• **Dataset records**
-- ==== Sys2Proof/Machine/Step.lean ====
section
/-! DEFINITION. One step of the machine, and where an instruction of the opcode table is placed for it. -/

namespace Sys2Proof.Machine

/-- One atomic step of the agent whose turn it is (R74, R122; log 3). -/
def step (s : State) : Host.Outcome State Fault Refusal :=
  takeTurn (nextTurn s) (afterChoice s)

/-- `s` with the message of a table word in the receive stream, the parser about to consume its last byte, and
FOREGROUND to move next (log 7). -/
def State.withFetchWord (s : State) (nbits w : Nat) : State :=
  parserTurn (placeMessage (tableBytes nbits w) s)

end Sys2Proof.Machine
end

• **Exercise brief**
Please reproduce all of the material exactly.

• **Result of this task**
-- ==== Sys2Proof/Machine/Step.lean ====
section
/-! DEFINITION. One step of the machine, and where an instruction of the opcode table is placed for it. -/

namespace Sys2Proof.Machine

/-- One atomic step of the agent whose turn it is (R74, R122; log 3). -/
def step (s : State) : Host.Outcome State Fault Refusal :=
  takeTurn (nextTurn s) (afterChoice s)

/-- `s` with the message of a table word in the receive stream, the parser about to consume its last byte, and
FOREGROUND to move next (log 7). -/
def State.withFetchWord (s : State) (nbits w : Nat) : State :=
  parserTurn (placeMessage (tableBytes nbits w) s)

end Sys2Proof.Machine
end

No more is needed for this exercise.